The web panel licence has changed from CC BY-NC-SA 3.0 to the Elastic License 2.0. Hobby / community self-hosting stays free (most operators see no operational change). Offering SourceBans++ to third parties as a hosted or managed service is now reserved by ELv2 and needs a separate commercial licence.
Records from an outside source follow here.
/-! ### DMA engines and sluices -/

/-- DMA_DESCRIPTOR_FETCH (R143, R144, R113): in a cycle of the work window that leaves the wide port to the engine the oldest
queued descriptor leaves the queue, and in another nothing happens; one that passes its checks starts a transfer that holds what
the descriptor says, and one that does not is answered BAD_COMMAND by a token in the cycle. DMA_TRANSFER_DONE of a DDR transfer
that stands first in its class (R111, R112, R145, R347), from clean units: the scratchpad holds the region's bytes, row by row,
every other byte is as before, and a token with status OK and the byte count goes to the site's own hopper. -/
def Obligations.DdrTransfers : Prop :=
  (∀ (s : State) (i c cycle : Nat) (r : DmaReq) (rest : List DmaReq) (p : Plan),
    let a := (s.upToCycle i cycle).site i
    let b := a.touch cycle (bankOf a.descBase)
    let x := s.ctx c
    let d := b.desc r.desc
    let sc := d.scratch + r.sa.toNat
    let far := d.farBase + r.sb.toNat
    s.turn.window = .work → s.dmaServed i cycle = true → b.ex.dmaq = r :: rest → b.ctx = some c → x.plan = some p →
    (d.op = 1 ∨ d.op = 2 → d.ok p (b.gtile / 512) sc far = true →
      ∃ t y, exec (.dmaDescriptorFetch i cycle) s = .next t ∧ OnlySiteX s t i ∧
        t.site i = { b with ex := { b.ex with dmaq := rest, xferNo := b.ex.xferNo + 1, xfers := b.ex.xfers ++ [y] } } ∧
        y.id = b.ex.xferNo ∧ y.d = d ∧ y.scratch = sc ∧ y.far = far ∧ y.cls = .ddr ∧ y.turn = s.turn.no ∧
        y.quadGen = (s.quad (i / 576)).gen ∧ y.ctxGen = x.gen ∧ y.desc = r.desc ∧
        (y.word, y.sent, y.answered, y.status, y.bytes) = (0, 0, 0, 0, 0)) ∧
    (d.ok p (b.gtile / 512) sc far = false →
      ∃ t f, exec (.dmaDescriptorFetch i cycle) s = .next t ∧ OnlySiteX s t i ∧
        t.site i = { b with ex := { b.ex with dmaq := rest, xferNo := b.ex.xferNo + 1, pad := b.ex.pad ++ [f] } } ∧
        f.msg.pinned = cycle ∧ f.hop = d.hopper % 4 ∧ f.msg.units.map (fun u => byteAt u.bytes 1) = [1])) ∧
  (∀ (s : State) (i cycle : Nat), s.turn.window ≠ .work ∨ s.dmaServed i cycle = false →
    exec (.dmaDescriptorFetch i cycle) s = .next s) ∧
  (∀ (s : State) (i c cycle id : Nat) (y : Transfer) (p : Plan) (g : Region),
    let b := (s.upToCycle i cycle).site i
    let q := i / 576
    let per := y.d.rowBytes / 128
    let n := y.d.total / 128
    let far := fun (k : Nat) => (s.ctx c).regionAt g + y.far + k / per * y.d.stride + 128 * (k % per)
    s.dmaServed i cycle = true → (s.site i).turnTo id = true →
    b.xfer id = some y → y.cls = .ddr → y.d.op = 1 → y.silent = false → y.status = 0 → b.ctx = some c →
    (s.ctx c).plan = some p → p.body.regions[y.d.farRegion]? = some g → y.scratch % 128 = 0 → y.d.rowBytes % 128 = 0 →
    (∀ k, k < n → s.dmaAccess i b (y.scratch + 128 * k) cycle = .ok ∧ (s.eccOf q (far k / 128) []).lost = false) →
    ∃ t f, exec (.dmaTransferDone i id cycle []) s = .next t ∧
      (∀ k j, k < n → j < 128 → (t.site i).scr.byte (y.scratch + 128 * k + j) = (s.ddr.memory q).byte (far k + j)) ∧
      (∀ a, (a < y.scratch ∨ y.scratch + 128 * n ≤ a) → (t.site i).scr.byte a = b.scr.byte a) ∧
      (t.site i).ex.pad = b.ex.pad ++ [f] ∧ f.hop = y.d.hopper % 4 ∧ f.msg.pinned = cycle ∧
      f.msg.units.map (fun u => (byteAt u.bytes 1, leAt u.bytes 8 4)) = [(0, (y.bytes + 128 * n) % 2 ^ 32)] ∧
      (t.site i).xfer id = none ∧ (t.site i).sameRegs b ∧ (∀ j, j ≠ i → t.site j = s.site j) ∧
      (∀ q, t.ddr.memory q = s.ddr.memory q))

/-- SLUICE_WRITE_ARRIVAL (R240, R241, Table 8.4): the next word of a transfer to a tile of the device is judged at the
owner's router; an admitted one waits at the owner's site for its bank and is counted, and a refused one is answered with
the verdict's status. SLUICE_WRITE_LAND and SLUICE_ANSWER_ARRIVAL (R242, R243, R244): in a cycle that leaves it the port and
the bank, the oldest admitted write to the bank
is written, 64 bytes with their poison and no other byte, and its answer reaches the engine, which counts the word; a
violation is recorded against the sending site, which goes on. -/
def Obligations.SluiceWrites : Prop :=
  (∀ (s : State) (i c cycle id dq : Nat) (y : Transfer),
    let b := s.site i
    let q := i / 576
    let per := y.d.rowBytes / 64
    let off := y.far + y.word / per * y.d.stride + 64 * (y.word % per)
    let sc := y.scratch + 64 * y.word
    let tile := y.d.dest % 2048
    let v := s.judge dq (tile / 512) (tile % 512) (y.d.farRegion % 256) off cycle (if dq = q then .same else .other) (.inl c)
    b.xfer id = some y → b.ctx = some c → (y.cls = .sameQuad ∨ y.cls = .otherQuad) → y.word < y.d.words →
    b.turnTo id = true → s.dmaServed i cycle = true →
    s.writeWaits dq (tile / 512) (y.d.farRegion % 256) off (.inl c) = false → s.dmaAccess i b sc cycle = .ok → (s.ctx c).quads[tile / 512]? = some dq → y.quadGen = (s.quad q).gen →
    y.ctxGen = (s.ctx c).gen →
    (∀ k e, v = .allow k → (s.quad dq).sluices.find? (fun z => z.1 == k) = some (k, e) →
      ∃ t w, exec (.sluiceWriteArrival i id cycle none) s = .next t ∧
        (t.site (s.siteOf dq (e.owner % 512))).ex.writes = (s.site (s.siteOf dq (e.owner % 512))).ex.writes ++ [w] ∧ w.addr = e.base + off ∧ w.bytes = b.scr.word64 sc ∧
        w.poison = b.scr.poison64 sc ∧ w.fromSite = i ∧ w.xfer = id ∧
        (t.site i).xfer id = some { y with word := y.word + 1, sent := y.sent + 1 } ∧
        (t.quad dq).sluices.find? (fun z => z.1 == k) = some (k, { e with admitted := min (e.admitted + 1) (2 ^ 64 - 1) }) ∧
        (∀ j, (t.site j).scr = (s.site j).scr)) ∧
    (∀ st cond, v.answer = some (st, cond) →
      ∃ t, exec (.sluiceWriteArrival i id cycle none) s = .next t ∧
        (t.site i).ex.answers = b.ex.answers ++ [{ xfer := id, status := st, cond := cond, off := off }] ∧
        (t.site i).xfer id = some { y with word := y.word + 1, sent := y.sent + 1 } ∧
        ∀ j, (t.site j).ex.writes = (s.site j).ex.writes ∧ (t.site j).scr = (s.site j).scr)) ∧
  (∀ (s : State) (i bank cycle id : Nat) (w : SluiceWrite) (r : Answer) (y : Transfer),
    let b := s.site i
    let u := s.upToCycle i cycle
    let room := u.portWrites (u.site i) bank cycle
    (b.ex.writes.find? (fun z => bankOf z.addr == bank) = some w → room = false → exec (.sluiceWriteLand i bank cycle) s = .next s) ∧
    (b.ex.writes.find? (fun z => bankOf z.addr == bank) = some w → room = true → w.addr % 64 = 0 → w.bytes.length = 64 → w.fromSite < fromPort →
      ∃ t, exec (.sluiceWriteLand i bank cycle) s = .next t ∧ (t.site i).ex.writes = b.ex.writes.erase w ∧
        (∀ a, (t.site i).scr.byte a = if w.addr ≤ a ∧ a < w.addr + 64 then byteAt w.bytes (a - w.addr) else b.scr.byte a) ∧
        (t.site i).scr.poison64 w.addr = w.poison ∧
        (t.site w.fromSite).ex.answers = (s.site w.fromSite).ex.answers ++
          [{ xfer := w.xfer, status := if w.poison then 6 else 0, cond := 0, off := 0 }] ∧
        (∀ j, j ≠ i → (t.site j).scr = (s.site j).scr)) ∧
    (b.ex.answers.find? (fun z => z.xfer == id) = some r → b.xfer id = some y → y.status = 0 →
      ∃ t z, exec (.sluiceAnswerArrival i id cycle) s = .next t ∧ OnlySiteX s t i ∧
        (t.site i).ex.answers = b.ex.answers.erase r ∧ (t.site i).xfer id = some z ∧ z.answered = y.answered + 1 ∧
        z.bytes = y.bytes + (if r.status = 0 ∨ r.status = 6 then 64 else 0) ∧
        z.status = (if r.status = 0 then 0 else if r.status = 6 then 6 else if r.status = 1 then 1 else
          if r.status = 3 then 3 else if r.status = 4 then 4 else 5) ∧
        (t.site i).seq = b.seq ∧ (t.site i).scr = b.scr ∧
        (t.site i).faults.map (fun e => (e.cause, e.cycle)) = b.faults.map (fun e => (e.cause, e.cycle)) ++
          (if r.status = 1 ∧ y.violation = none then [(.sluiceViolation, cycle)] else [])))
SourceMod plugins remain GPLv3. Full breakdown: Upgrading 1.8 → 2.0 — Licence change.
01. * Rebuilt default theme: drawer-based admin nav, command palette
(Ctrl/Cmd-K), light/dark/system theming, accessibility-first
form controls, design-system tokens
02. * Public ban list redesign: marquee row layout, status-filter
chips, SteamID copy buttons, right-side player drawer
03. * Public dashboard, comms list, servers card grid, login,
lost-password, submit-ban and protest-ban forms all rebuilt
04. * Admin home card-grid landing
05. * Admin audit log page (drives off the existing :prefix_log table)
06. * `bans.detail` JSON action — payload for the public ban-row drawer
07. * `bans.search` JSON action — autocomplete backend for the command
palette
08. * Markdown rendering for the dashboard intro (`dash.intro.text`)
via league/commonmark + `Sbpp\Markup\IntroRenderer` (CommonMark
with `html_input: 'escape'`, no unsafe links, no JS execution)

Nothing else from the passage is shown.